The purpose of this job is to keep the README on DockerHub updated with the content from GitLab.
variables.env: This file stores the value of
SQUID_VERSION fetched by the getsquid_vars job. It’s
created by the command
echo "SQUID_VERSION=$SQUID_VERSION" > variables.env and
used by various jobs in the pipeline.
In all the jobs, a number of environment variables are used, such as CI_PROJECT_DIR, CONTAINER_CLIENT_IMAGE (used to specify the Docker image), DOCKER_HUB_USER, and DOCKER_HUB_PASSWORD (used to login to Docker Hub), GITLAB_TOKEN (used to commit changes to the GitLab repository), and many more.
Several variables are defined within each job. For example, in the
getsquid_vars job, SQUID_VERSION is fetched
and then this variable is used throughout numerous jobs in the
pipeline.
Some jobs have the needs: field which specifies other
jobs on which they are dependent. For example, the
push-docker-hub job needs getsquid_vars and
docker-hub-test.
This means that push-docker-hub won’t start until
getsquid_vars and docker-hub-test have
successfully completed.
All jobs in the pipeline have a certain expected outcome which
typically involves the creation or testing of Docker images.
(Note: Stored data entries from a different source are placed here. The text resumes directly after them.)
-- ==== Sys2Proof/Machine/SafetyChannels.lean ====
section
/-! DEFINITION. The two safety channels (15_safety_channels.md R308 to R333): evaluations, status messages, safe inputs and outputs, the safety
reset, and what each detects in the other. -/

namespace Sys2Proof.Machine

/-! ### Modes as the channels see them (R313, R40) -/

/-- The mode whose demands are in force: stop functions do not wait for a tick boundary, and a mode on its way out to COMMISSION or RUN has
released its demand (R40). -/
def demandMode (s : State) : Mode :=
  let base := modeTarget s
  if s.mode.accepted = some .fault then .fault
  else if base = .boot || base = .configure || base = .fault then base
  else if s.mode.mode = .hold || s.mode.accepted = some .hold || base = .hold then .hold
  else base

/-- Arm holds as a mask. -/
def holdMask (s : State) : Nat := packBits (s.mode.arms.map (·.held))

/-- Mode that governs, `cell.mode` and arm holds in a channel's view. -/
def viewMode (s : State) (chamois : Bool) : Mode := if chamois then s.safety.chamois.peerDemand else demandMode s
def viewCell (s : State) (chamois : Bool) : Mode := if chamois then s.safety.chamois.peerMode else s.mode.mode
def viewHolds (s : State) (chamois : Bool) : Nat := if chamois then s.safety.chamois.peerHold.toNat else holdMask s

/-! ### Objects -/

def inFunction (objs : List (Nat × Nat)) (n : Nat) : Nat := ob objs 0x60 n 0
def inArms (objs : List (Nat × Nat)) (n : Nat) : Nat := ob objs 0x60 n 3
def inStop (objs : List (Nat × Nat)) (n : Nat) : Nat := ob objs 0x60 n 4
def netNode (objs : List (Nat × Nat)) (e : Nat) : Nat := ob objs 0x60 (0x40 + e) 0
def netFunction (objs : List (Nat × Nat)) (e : Nat) : Nat := ob objs 0x60 (0x40 + e) 1
def netArms (objs : List (Nat × Nat)) (e : Nat) : Nat := ob objs 0x60 (0x40 + e) 2
def netStop (objs : List (Nat × Nat)) (e : Nat) : Nat := ob objs 0x60 (0x40 + e) 3
def outFunction (objs : List (Nat × Nat)) (n : Nat) : Nat := ob objs 0x60 (0x10 + n) 0
def outArms (objs : List (Nat × Nat)) (n : Nat) : Nat := ob objs 0x60 (0x10 + n) 1

/-- Safe inputs that are evaluated (R321), network inputs in use (R323). -/
def usedInputs (objs : List (Nat × Nat)) : List Nat := (List.range 16).filter (fun n => inFunction objs n != 0)
def usedNets (objs : List (Nat × Nat)) : List Nat := (List.range 64).filter (fun e => netNode objs e != 0 && netFunction objs e != 0)

/-- Error word of a channel for safe I/O (R311). -/
def ioWord (chamois : Bool) (element : Nat) : Word := if chamois then chamoisWord element else errWord 1 4 0 3 false element

/-! ### Inputs (R319 to R323) -/

/-- Table 15-6: the terminals agree on ON, and agree at all. -/
def terminalsOn (anti a b : Bool) : Bool := a && (if anti then !b else b)
def terminalsAgree (anti a b : Bool) : Bool := if anti then a != b else a == b

/-- One sample of an input (R320, R321). -/
def stepInput (objs : List (Nat × Nat)) (n : Nat) (a b : Bool) (x : SafeInput) : SafeInput :=
  if inFunction objs n = 0 then { x with a := a, b := b }
  else
    let anti := ob objs 0x60 n 1 == 2
    let agrees := terminalsAgree anti a b
    let run := if agrees then 0 else x.run + 1
    let newly := decide (ob objs 0x60 n 2 < run) && !x.discrepancy
    let disc := x.discrepancy || newly
    let on := terminalsOn anti a b && !disc
    { a := a, b := b, run := run, on := on, discrepancy := disc, due := x.due || newly, agree := if agrees then min 4 (x.agree + 1) else 0
      latched := x.latched || (decide (inFunction objs n = 1) && !on) }

/-- One evaluation of a network input (R323). -/
def stepNet (objs : List (Nat × Nat)) (e : Nat) (x : NetInput) : NetInput :=
  let old := decide (ob objs 0x60 (0x40 + e) 4 < x.age)
  let on := x.bits % 4 == 1 && !old
  { x with on := on, stale := x.stale && old, latched := x.latched || (decide (netFunction objs e = 1) && !on) }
docker-hub-build and docker-hub-build-arm
result in Docker images, docker-hub-test and
docker-hub-test-arm test those Docker images,
push-docker-hub and push-docker-hub-arm push
the Docker images to Docker Hub.
In addition, the chatgpt_analysis job creates a Markdown
and an HTML Artifact that explains the pipeline. The
getsquid_vars creates ‘variables.env’ as artifact that
includes the Squid version.
The latest commit (9790c65 README Auto update [skip ci]) updates the README with the latest Squid version and date, also skipping a new pipeline trigger after this commit is pushed. Automating this task means the README stays up-to-date with the relevant information, without requiring manual intervention.